Introduction to The Special Issue: Novel Molecular Pathways and Therapeutic Challenges in Neurodegenerative Diseases
Neurodegenerative disorders, such as Alzheimer’s disease, (AD), Parkinson’s disease (PD), and amyotrophic lateral sclerosis (ALS), present complex etiologies and pathologies. The lack of early detection is due to the absence of precise biomarkers [1–3]. The clinical management of these brain disorders has become more complex and challenging because the absence of precise novel biochemical drug targets has hindered discovery of new drugs [4–6]. One of the key issues is the increased incidence of neurodegenerative disorders in the world population, primarily due to an increase in life expectancy [4]. Despite an enormous upsurge in our understanding of the cellular and molecular pathways associated with cell death, the key molecular determinants to modulate these processes in human diseases is still not revealed, hindering the development of effective treatments and prevention avenues for aging and neurodegeneration [7–10]. In the near future, many new innovative approaches are needed to understand novel molecular pathways and therapeutics in neurodegenerative diseases. The current supplemental issue is a topical collection of focused thematic reviews and research papers on novel molecular pathways and therapeutic challenges in neurodegenerative diseases.

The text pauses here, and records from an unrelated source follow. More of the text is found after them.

/-- The result of a modular or RSA operation, none for an input out of range (R202). -/
def modularResult (op w : Nat) (key : Bytes) (args : List Bytes) : Option Nat :=
  let a := fun k => leNat (args.getD k [])
  match op with
  | 1 => if modulusOk w (a 0) && a 1 < a 0 && a 2 < a 0 then some (a 1 * a 2 % a 0) else none
  | 2 => if modulusOk w (a 0) && a 1 < a 0 then some (modExp 64 (a 1) (a 2) (a 0)) else none
  | 3 =>
    let n := if args.length = 1 then leAt key 0 (8 * w) else a 0
    let m := leNat (args.getLastD [])
    if modulusOk w n && m < n then some (modExp 17 m 65537 n) else none
  | _ =>
    let n := leAt key 0 (8 * w)
    if modulusOk w n && a 0 < n then some (if a 0 = 0 then 0 else rsaCrt w key (a 0)) else none

/-! ### Loaded curves (R227, R228) -/

/-- The fingerprint of a curve record: the first 32 B of SHAKE256 over it. -/
def curvePrint (b : Bytes) : Bytes := shake256 b 32

/-- The structural checks of R228 on a record against a job's WORDS. -/
def curveShapeOk (b : Bytes) (w : Nat) : Bool :=
  let h := leAt b 0 8
  let p := leAt b 0x40 (8 * w)
  let f := fun k => leAt b (0x40 + 8 * w * k) (8 * w)
  h % 16 = w && 1 ≤ h / 256 % 16 && h / 256 % 16 ≤ 8 && modulusOk w p && 3 < p && f 1 < p && f 2 < p && f 3 < p && f 4 < p &&
    1 < f 5

/-! ### Units and benches -/

/-- A bench's queue and curve table. -/
def Hw.pkb' (s : Hw) (b : Nat) : PkBench := tget {} s.pkb b
/-- Change a bench's queue and curve table. -/
def Hw.modPkb (s : Hw) (b : Nat) (f : PkBench → PkBench) : Hw := { s with pkb := tmod {} s.pkb b f }
/-- A public-key unit. -/
def Hw.pkUnit (s : Hw) (u : Nat) : PkUnit := tget {} s.pku u
/-- Change a unit. -/
def Hw.modPku (s : Hw) (u : Nat) (f : PkUnit → PkUnit) : Hw := { s with pku := tmod {} s.pku u f }

/-! ### Operand memory (R219): half A, whose regions half B repeats 7,168 words on -/

/-- The first byte of A.K. -/
abbrev opKey : Nat := 8 * 2048
/-- The first byte of A.I. -/
abbrev opIn : Nat := 8 * 3072
/-- The first byte of A.W. -/
abbrev opWork : Nat := 8 * 4096
/-- The first byte of A.O. -/
abbrev opOut : Nat := 8 * 8576
/-- From a byte of half A to its like in half B. -/
abbrev opHalf : Nat := 8 * 7168

/-- The operation takes a message, which lies in region M. -/
def pkMessage (op : Nat) : Bool :=
  match pkFam op with
  | some (.ed25519, d) | some (.ed448, d) | some (.dsa _, d) => d = 1 || d = 2
  | _ => false

/-- Where operands of these lengths lie in half A: a message in M, the others one after the other from the start of A.I, each
at a word (log 143). -/
def opLayout (msg : Bool) (lens : List Nat) : List (Nat × Nat) :=
  let step := fun (a : List (Nat × Nat) × Nat) (n : Nat) => (a.1 ++ [(a.2, n)], a.2 + 8 * ceilDiv n 8)
  match msg, lens with
  | true, n :: r => (0, n) :: (r.foldl step ([], opIn)).1
  | _, l => (l.foldl step ([], opIn)).1

/-- Write bytes of half A and, outside M, the same of half B. -/
def opPut (m : Memory) (a : Nat) (b : Bytes) : Memory :=
  if a < opKey then mwrite m a b else mwrite (mwrite m a b) (a + opHalf) b

/-- A unit's operands as one of its halves holds them. -/
def PkUnit.operands (v : PkUnit) (half : Bool) : List Bytes :=
  v.layout.map fun p => mread v.mem (if half && opKey ≤ p.1 then p.1 + opHalf else p.1) p.2

/-- A unit's key as one of its halves holds it. -/
def PkUnit.key (v : PkUnit) (half : Bool) : Bytes := mread v.mem (if half then opKey + opHalf else opKey) v.keyLen

/-- A unit with a key copied to both halves. -/
def PkUnit.takeKey (v : PkUnit) (k : Bytes) : PkUnit := { v with mem := opPut v.mem opKey k, keyLen := k.length }

/-- A unit with operands that lie in the key store. -/
def PkUnit.takeOperands (v : PkUnit) (msg : Bool) (l : List Bytes) : PkUnit :=
  let places := opLayout msg (l.map (·.length))
  { v with layout := places, mem := (places.zip l).foldl (fun m p => opPut m p.1.1 p.2) v.mem }

/-- A unit serves: not fenced, and an image is active (R217). -/
def pkuServes (s : Hw) (u : Nat) : Bool := s.ucode.active && !s.out (pkuUnit u)

/-- A bench's public-key engine counts as unfenced (R206, R217). -/
def pkBenchServes (s : Hw) (b : Nat) : Bool := pkuServes s (2 * b) || pkuServes s (2 * b + 1)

The Guest Editors for this special issue are: Dr. Jagannatha Rao KS, PhD, Panama and India; Dr. Lezanne Ooi, PhD, Australia; Dr. Muralidhar Hegde, PhD, USA; Dr. Yan Zhang, PhD, China; Dr. Nancy Y. Ip, PhD, Hong Kong; Dr. Mohammad Nami, PhD, Dubai and Iran; Dr. Mikko Hiltunen, PhD, Finland; Dr. John Jia En Chua, PhD, Singapore; Dr. Cecilia Bouzat, PhD, Argentina; and Dr. Samuel J.K. Abraham, MD, PhD, Japan.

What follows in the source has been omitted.